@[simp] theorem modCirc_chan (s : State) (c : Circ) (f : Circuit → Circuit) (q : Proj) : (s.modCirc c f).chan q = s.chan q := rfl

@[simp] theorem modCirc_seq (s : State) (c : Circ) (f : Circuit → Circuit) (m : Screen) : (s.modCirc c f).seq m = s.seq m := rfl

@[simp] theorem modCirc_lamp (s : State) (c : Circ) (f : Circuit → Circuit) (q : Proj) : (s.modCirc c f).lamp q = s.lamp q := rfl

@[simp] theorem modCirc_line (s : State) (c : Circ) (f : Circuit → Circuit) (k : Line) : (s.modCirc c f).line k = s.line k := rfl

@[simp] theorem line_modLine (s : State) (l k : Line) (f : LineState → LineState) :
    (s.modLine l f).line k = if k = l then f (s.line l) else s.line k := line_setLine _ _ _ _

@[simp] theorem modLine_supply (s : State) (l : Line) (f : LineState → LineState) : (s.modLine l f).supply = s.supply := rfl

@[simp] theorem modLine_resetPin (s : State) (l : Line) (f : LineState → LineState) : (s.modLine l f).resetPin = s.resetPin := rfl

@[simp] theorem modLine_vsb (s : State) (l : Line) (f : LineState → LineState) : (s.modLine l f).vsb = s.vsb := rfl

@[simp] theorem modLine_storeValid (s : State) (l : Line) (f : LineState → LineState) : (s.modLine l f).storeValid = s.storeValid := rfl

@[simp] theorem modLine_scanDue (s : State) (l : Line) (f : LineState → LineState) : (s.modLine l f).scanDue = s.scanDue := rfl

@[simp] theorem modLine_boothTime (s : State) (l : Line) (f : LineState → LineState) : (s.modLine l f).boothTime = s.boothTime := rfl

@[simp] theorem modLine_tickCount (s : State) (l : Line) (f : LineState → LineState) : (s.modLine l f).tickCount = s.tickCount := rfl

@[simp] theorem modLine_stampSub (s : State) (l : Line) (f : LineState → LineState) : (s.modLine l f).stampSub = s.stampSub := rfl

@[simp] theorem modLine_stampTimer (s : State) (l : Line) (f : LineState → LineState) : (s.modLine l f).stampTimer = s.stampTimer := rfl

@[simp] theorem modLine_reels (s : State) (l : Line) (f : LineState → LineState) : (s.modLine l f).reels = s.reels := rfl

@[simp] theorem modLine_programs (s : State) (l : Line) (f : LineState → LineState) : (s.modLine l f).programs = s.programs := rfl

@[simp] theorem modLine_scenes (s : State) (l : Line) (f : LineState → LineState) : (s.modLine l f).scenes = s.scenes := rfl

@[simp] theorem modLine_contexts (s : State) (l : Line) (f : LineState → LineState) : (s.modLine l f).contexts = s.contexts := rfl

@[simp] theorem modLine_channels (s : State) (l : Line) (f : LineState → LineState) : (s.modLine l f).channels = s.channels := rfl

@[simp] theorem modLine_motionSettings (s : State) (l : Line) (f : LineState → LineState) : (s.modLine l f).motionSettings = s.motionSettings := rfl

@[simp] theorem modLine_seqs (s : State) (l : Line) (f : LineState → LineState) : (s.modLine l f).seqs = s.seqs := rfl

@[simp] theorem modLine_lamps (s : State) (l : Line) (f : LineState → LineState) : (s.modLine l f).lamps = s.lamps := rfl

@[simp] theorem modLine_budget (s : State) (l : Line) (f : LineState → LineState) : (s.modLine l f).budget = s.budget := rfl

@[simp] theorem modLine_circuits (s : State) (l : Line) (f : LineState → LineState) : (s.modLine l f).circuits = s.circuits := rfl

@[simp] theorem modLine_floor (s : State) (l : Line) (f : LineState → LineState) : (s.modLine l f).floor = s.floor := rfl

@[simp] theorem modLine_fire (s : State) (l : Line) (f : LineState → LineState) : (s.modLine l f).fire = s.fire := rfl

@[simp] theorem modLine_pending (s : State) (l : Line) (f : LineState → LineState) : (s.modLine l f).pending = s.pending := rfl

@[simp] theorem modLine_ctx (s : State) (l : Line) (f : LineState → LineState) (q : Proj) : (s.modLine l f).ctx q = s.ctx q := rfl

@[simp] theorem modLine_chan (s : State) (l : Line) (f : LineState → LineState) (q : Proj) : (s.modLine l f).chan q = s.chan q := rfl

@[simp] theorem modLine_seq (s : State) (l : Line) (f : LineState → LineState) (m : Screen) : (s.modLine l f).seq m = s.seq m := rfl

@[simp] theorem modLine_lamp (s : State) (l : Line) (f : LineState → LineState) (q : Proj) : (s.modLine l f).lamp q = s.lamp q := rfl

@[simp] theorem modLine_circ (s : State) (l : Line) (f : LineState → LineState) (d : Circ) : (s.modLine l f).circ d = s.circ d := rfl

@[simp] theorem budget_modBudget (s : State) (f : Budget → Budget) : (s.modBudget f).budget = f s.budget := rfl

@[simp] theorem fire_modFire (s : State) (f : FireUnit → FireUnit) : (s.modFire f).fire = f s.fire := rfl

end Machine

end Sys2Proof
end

▶ Your goal: Go through the listing above and write out exactly the lines starting with the one holding "s.boothTime := rfl" and running through the one holding "s.tickCount := rfl", ends included, and no others.

▶ Finished exercise:
@[simp] theorem modLine_boothTime (s : State) (l : Line) (f : LineState → LineState) : (s.modLine l f).boothTime = s.boothTime := rfl

@[simp] theorem modLine_tickCount (s : State) (l : Line) (f : LineState → LineState) : (s.modLine l f).tickCount = s.tickCount := rfl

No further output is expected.